A Load Balance Group (LBG) on the bypass blade enables active-active tool redundancy, distributing traffic across two identical security appliances. If one fails, the other absorbs the full load while the failed unit is repaired — a configuration that suits financial institutions running high-availability security stacks where any gap in inspection coverage creates compliance exposure. The blade also supports traffic filtering, allowing teams to send a relevant subset of traffic to each inline tool rather than forwarding all flows indiscriminately, which reduces processing load on busy financial network links. APCON's IntellaFlex standalone bypass TAPs address deployments where a full chassis isn't required, covering copper 1G and optical 1G/10G links.

5. Niagara Networks — 3808E Hybrid Bypass Switch

Niagara Networks takes an all-in-one approach with the 3808E — a carrier-grade platform that combines inline bypass switching, active TAP functionality, and packet broker capabilities in a single 1RU chassis. The 3808E supports up to eight 1G/10G/25G/40G/100G bypass segments with sub-50ms failover engineered to telco-grade availability standards. Optical relays maintain traffic flow even if the 3808E itself loses power — a physical fail-safe guarantee that software-based approaches cannot replicate.

The hybrid design allows the 3808E to function simultaneously as a bypass switch for inline tools and as an active TAP feeding out-of-band monitoring and Security Information and Event Management (SIEM) platforms. This matters directly for financial institutions that need both inline threat prevention and continuous packet capture for audit and forensics — a combination that typically requires separate hardware from other vendors. Fail-closed and fail-open modes are configurable per segment, allowing risk tolerance to vary across different network zones. Inline service chains — firewall, IPS, SSL inspection, and Data Loss Prevention (DLP) in sequence — are fully supported, with the entire chain treated as a single protected segment.

The Niagara Visibility Controller (NVC) provides centralized policy automation and orchestration across multiple 3808E deployments, reducing management overhead in distributed financial data center architectures. Niagara designs and manufactures its visibility solutions in the USA.

6. Gigamon — GigaVUE HC Series Inline Bypass

Gigamon integrates inline bypass functionality directly into GigaVUE HC Series nodes through GigaVUE-OS, rather than as a standalone external device. This means bypass protection, traffic aggregation, filtering, and SSL/TLS decryption operate within the same platform — all managed through GigaVUE-FM fabric manager. Embedded fail-to-wire capability on GigaVUE HC Series nodes ensures traffic continues flowing if the chassis loses power or an inline appliance becomes unavailable.

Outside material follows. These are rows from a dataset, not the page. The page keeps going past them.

-- ==== Sys2Proof/Machine/Dispatch.lean ====
section
/-! DEFINITION. The meaning of every command: its execution and its completion (44_control.md R250, R252), one arm per constructor. -/

namespace Sys2Proof.Machine

def exec (i : Instr) (s : State) : Host.Outcome State Fault Refusal :=
  match i with
  | .nop => Sys2Proof.Machine.execNop s
  | .buildTables => Sys2Proof.Machine.execBuildTables s
  | .setkeyEnc c => Sys2Proof.Machine.execSetkeyEnc c s
  | .setkeyDec c => Sys2Proof.Machine.execSetkeyDec c s
  | .cryptEcb c => Sys2Proof.Machine.execCryptEcb c s
  | .cryptCbc c => Sys2Proof.Machine.execCryptCbc c s
  | .wipe c => Sys2Proof.Machine.execWipe c s

end Sys2Proof.Machine
end

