-- ==== Sys2Proof/Safety.lean ====
section
/-! DEFINITION. What counts as a safe state and a safe run: the invariants of the spec, each by its own name, and the states a run
reaches. -/

namespace Sys2Proof.Machine

/-- The parameters are legal (R8). -/
def State.ParamsLegal (s : State) : Prop := s.params.legal = true

/-- DATA_MEM is in its canonical form, and every byte of it lies below BUF_BYTES (R61, R66). -/
def State.MemoryCanonical (s : State) : Prop :=
  s.mem.wf = true ∧ ∀ cell ∈ s.mem, cell.1 < s.params.bufBytes

/-- An empty context holds no key material (R40, R41: "If NR = 0, every RK word is 0"), and a context that does not exist is empty
(log 12). -/
def State.EmptyContextsBlank (s : State) : Prop :=
  ∀ c : CtxIdx,
    ((s.ctxAt c).nr = .empty → (s.ctxAt c).rk = zeroSchedule) ∧ (s.params.nCtx ≤ c.val → (s.ctxAt c).nr = .empty)

/-- "if any CTX[c].NR ≠ 0, then TBL_DONE = 1" (R56). -/
def State.KeyedHasTables (s : State) : Prop := ∀ c : CtxIdx, (s.ctxAt c).nr ≠ .empty → s.tblDone = true

/-- A keyed context holds a schedule that SETKEY_ENC or SETKEY_DEC wrote, for some key of a legal length (R41). -/
def State.KeyedHasSchedule (s : State) : Prop :=
  ∀ c : CtxIdx, (s.ctxAt c).nr ≠ .empty →
    ∃ (key : Vector Word 8) (keybits : Word) (kp : KeyParams),
      keyParams keybits = some kp ∧ (s.ctxAt c).nr = kp.nr ∧
        ((s.ctxAt c).rk = expandEnc s.tables key kp ∨
          (s.ctxAt c).rk = expandDec s.tables (expandEnc s.tables key kp) kp.nr.toNat)

/-- Until the table set is built, every table and scratch entry is 0 (R46, R48, R125: "The table RAMs hold their reset value 0
before step 4"). -/
def State.BlankUntilBuilt (s : State) : Prop :=
  s.tblDone = false → s.tables = TableSet.blank ∧ s.pow = Vector.replicate 256 0 ∧ s.log = Vector.replicate 256 0

/-- The table set, once built, is the one the build procedure makes from the mask it latched (R125, R126, R132). That the latch
keeps that mask after the build is log 8. -/
def State.TablesAsBuilt (s : State) : Prop :=
  s.tblDone = true →
    s.pow = powTable ∧ s.log = logTable (Vector.replicate 256 0) ∧
      s.tables =
        buildTableSet s.params.faultForm s.maskLatch powTable (logTable (Vector.replicate 256 0)) TableSet.blank.rsb

/-- Outside a command no scratch holds anything: X, Y (R49, R198), TMPK (R50), CHAIN and SAVE (R51) are 0. Between two steps of
this model no command is half done, so it holds of every state (log 2). -/
def State.ScratchWiped (s : State) : Prop :=
  s.x = Quad.zero ∧ s.y = Quad.zero ∧ s.tmpk = zeroSchedule ∧ s.chain = zeroBytes ∧ s.save = zeroBytes

/-- `trig` is 1 exactly while a table build runs its S-box loop, provided TRIG_EN was 1 when the build started (R52, R131). -/
def State.TrigBracket (s : State) : Prop :=
  s.trig = true ↔ (∃ cmd, s.seq = .busy cmd .sboxLoop) ∧ s.trLatch = true

/-- While BUSY, DONE and ERR are 0 (R251, R331). -/
def State.BusyFlags (s : State) : Prop := s.isBusy = true → s.done = false ∧ s.err = .ok

/-- A latched command is well-formed (R91, R251). -/
def State.LatchedWellFormed (s : State) : Prop :=
  ∀ i phase, s.seq = .busy (.legal i) phase → i.wellFormed s.params = true

/-- A command that has entered its S-box loop builds the tables, and has latched FMASK and TRIG_EN as they still stand (R125,
R330). -/
def State.BuildLatched (s : State) : Prop :=
  ∀ cmd phase, s.seq = .busy cmd phase → phase ≠ .start →
    (∃ i, cmd = .legal i ∧ s.buildsTables i = true) ∧ s.maskLatch = s.fmask ∧ s.trLatch = s.trigEn

/-- An UNDEFINED_USE is on record (R31, R276). -/
def State.UndefRecorded (s : State) : Prop := s.err = .undefinedUse → s.undef = true

/-- "While rst is asserted ... every piece of state holds the value in this table" (R310): everything but the port's own lines
and the model's own fields. -/
def State.HeldInReset (s : State) : Prop :=
  s.rst = true →
    s = { State.resetWith s.params s.epoch s.freeIdx with rst := true, reply := s.reply, inbox := s.inbox }

/-- A safe state: every invariant above. -/
structure State.Safe (s : State) : Prop where
  paramsLegal : s.ParamsLegal
  memoryCanonical : s.MemoryCanonical
  emptyContextsBlank : s.EmptyContextsBlank
  keyedHasTables : s.KeyedHasTables
  keyedHasSchedule : s.KeyedHasSchedule
  blankUntilBuilt : s.BlankUntilBuilt
  tablesAsBuilt : s.TablesAsBuilt
  scratchWiped : s.ScratchWiped
  trigBracket : s.TrigBracket
  busyFlags : s.BusyFlags
  latchedWellFormed : s.LatchedWellFormed
  buildLatched : s.BuildLatched
  undefRecorded : s.UndefRecorded
  heldInReset : s.HeldInReset

/-- A safe run: no step of it ends in a fault or a refusal, and every state of it is safe. -/
def SafeRun (s : State) : Prop := ∀ n : Nat, ∃ t : State, Sys2Proof.core.run n s = .next t ∧ t.Safe

end Sys2Proof.Machine
end

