-- ==== Sys2Proof/Laws/State.lean ====
section
/-! SUPPORT. One lemma per field per update: what each shared operation over the state leaves as it was, and what it writes. -/

namespace Sys2Proof.Machine

variable (s : State)

/-! ## What the updates write -/

@[simp] theorem raise_eq_complete (e : StatusCode) : s.raise e = s.complete e := rfl
@[simp] theorem complete_seq (e : StatusCode) : (s.complete e).seq = .idle := rfl
@[simp] theorem complete_done (e : StatusCode) : (s.complete e).done = true := rfl
@[simp] theorem complete_err (e : StatusCode) : (s.complete e).err = e := rfl
@[simp] theorem complete_undef (e : StatusCode) : (s.complete e).undef = (s.undef || decide (e = .undefinedUse)) := rfl
@[simp] theorem issue_seq (w : Word) : (s.issue w).seq = .busy (commandOf s.params w) .start := rfl
@[simp] theorem issue_done (w : Word) : (s.issue w).done = false := rfl
@[simp] theorem issue_err (w : Word) : (s.issue w).err = .ok := rfl
@[simp] theorem memPut_mem (off : Nat) (v : Byte) : (s.memPut off v).mem = s.mem.store off v := rfl
@[simp] theorem memWrite_mem (off : Nat) (v : Bytes16) : (s.memWrite off v).mem = s.mem.storeList off v.toList := rfl
@[simp] theorem setCtx_ctx (c : CtxIdx) (v : Context) : (s.setCtx c v).ctx = s.ctx.set c.val v := rfl
@[simp] theorem wipeContext_ctx (c : CtxIdx) :
    (s.wipeContext c).ctx = s.ctx.set c.val ({ nr := .empty, rk := zeroSchedule } : Context) := rfl
@[simp] theorem wipeWorking_x : s.wipeWorking.x = Quad.zero := rfl
@[simp] theorem wipeWorking_y : s.wipeWorking.y = Quad.zero := rfl
@[simp] theorem drawFree_freeIdx : s.drawFree.freeIdx = s.freeIdx + 1 := rfl
@[simp] theorem popEvent_inbox : s.popEvent.inbox = s.inbox.tail := rfl
@[simp] theorem buildFromLatch_pow : s.buildFromLatch.pow = powTable := rfl
@[simp] theorem buildFromLatch_log : s.buildFromLatch.log = logTable s.log := rfl
@[simp] theorem buildFromLatch_trig : s.buildFromLatch.trig = false := rfl
@[simp] theorem buildFromLatch_tblDone : s.buildFromLatch.tblDone = true := rfl
@[simp] theorem buildFromLatch_tables : s.buildFromLatch.tables =
    buildTableSet s.params.faultForm s.maskLatch powTable (logTable s.log) s.tables.rsb := rfl

/-! ## What the updates leave -/


@[simp] theorem complete_haz (e : StatusCode) : (s.complete e).haz = s.haz := rfl
@[simp] theorem complete_irqEn (e : StatusCode) : (s.complete e).irqEn = s.irqEn := rfl
@[simp] theorem complete_trigEn (e : StatusCode) : (s.complete e).trigEn = s.trigEn := rfl
@[simp] theorem complete_mode (e : StatusCode) : (s.complete e).mode = s.mode := rfl
@[simp] theorem complete_keybits (e : StatusCode) : (s.complete e).keybits = s.keybits := rfl
@[simp] theorem complete_length (e : StatusCode) : (s.complete e).length = s.length := rfl
@[simp] theorem complete_src (e : StatusCode) : (s.complete e).src = s.src := rfl
@[simp] theorem complete_dst (e : StatusCode) : (s.complete e).dst = s.dst := rfl
@[simp] theorem complete_key (e : StatusCode) : (s.complete e).key = s.key := rfl
@[simp] theorem complete_din (e : StatusCode) : (s.complete e).din = s.din := rfl
@[simp] theorem complete_dout (e : StatusCode) : (s.complete e).dout = s.dout := rfl
@[simp] theorem complete_iv (e : StatusCode) : (s.complete e).iv = s.iv := rfl
@[simp] theorem complete_fmask (e : StatusCode) : (s.complete e).fmask = s.fmask := rfl
@[simp] theorem complete_ctx (e : StatusCode) : (s.complete e).ctx = s.ctx := rfl
@[simp] theorem complete_tables (e : StatusCode) : (s.complete e).tables = s.tables := rfl
@[simp] theorem complete_tblDone (e : StatusCode) : (s.complete e).tblDone = s.tblDone := rfl
@[simp] theorem complete_pow (e : StatusCode) : (s.complete e).pow = s.pow := rfl
@[simp] theorem complete_log (e : StatusCode) : (s.complete e).log = s.log := rfl
@[simp] theorem complete_maskLatch (e : StatusCode) : (s.complete e).maskLatch = s.maskLatch := rfl
@[simp] theorem complete_trLatch (e : StatusCode) : (s.complete e).trLatch = s.trLatch := rfl
@[simp] theorem complete_x (e : StatusCode) : (s.complete e).x = s.x := rfl
@[simp] theorem complete_y (e : StatusCode) : (s.complete e).y = s.y := rfl
@[simp] theorem complete_tmpk (e : StatusCode) : (s.complete e).tmpk = s.tmpk := rfl
@[simp] theorem complete_chain (e : StatusCode) : (s.complete e).chain = s.chain := rfl
@[simp] theorem complete_save (e : StatusCode) : (s.complete e).save = s.save := rfl
@[simp] theorem complete_trig (e : StatusCode) : (s.complete e).trig = s.trig := rfl
@[simp] theorem complete_mem (e : StatusCode) : (s.complete e).mem = s.mem := rfl
@[simp] theorem complete_rst (e : StatusCode) : (s.complete e).rst = s.rst := rfl
@[simp] theorem complete_reply (e : StatusCode) : (s.complete e).reply = s.reply := rfl
@[simp] theorem complete_params (e : StatusCode) : (s.complete e).params = s.params := rfl
@[simp] theorem complete_inbox (e : StatusCode) : (s.complete e).inbox = s.inbox := rfl
@[simp] theorem complete_epoch (e : StatusCode) : (s.complete e).epoch = s.epoch := rfl
@[simp] theorem complete_freeIdx (e : StatusCode) : (s.complete e).freeIdx = s.freeIdx := rfl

Heartbeat pulses monitor inline tool health continuously. When a tool stops responding, the bypass mechanism activates automatically and traffic passes directly through the node without interruption. The integrated architecture suits large financial institutions already invested in Gigamon's Deep Observability Pipeline, where bypass protection, SSL decryption, and application-aware filtering are available within an existing platform without adding separate bypass hardware. GigaVUE Cloud Suite extends visibility management to AWS and Azure environments, which is relevant for financial institutions running hybrid cloud architectures alongside on-premises trading and payment infrastructure.

How to Choose a Bypass TAP for Your Financial Services Network

Map Your Link Speeds Before You Evaluate Hardware

Start with a complete inventory of the links you need to protect and the inline tools currently deployed on each. Bypass TAPs must match the exact line speed of the protected link — a 100G core banking interconnect requires a 100G bypass TAP, and an undersized device will introduce packet loss under full load. Check whether you're protecting copper or fiber links, and confirm that the bypass TAP supports the optics in use. Mixed-speed environments are common in financial data centers, where legacy 1G/10G distribution-layer links coexist with 40G and 100G core links. Modular platforms that accommodate multiple link speeds in a single chassis reduce both procurement cost and the operational overhead of managing separate devices.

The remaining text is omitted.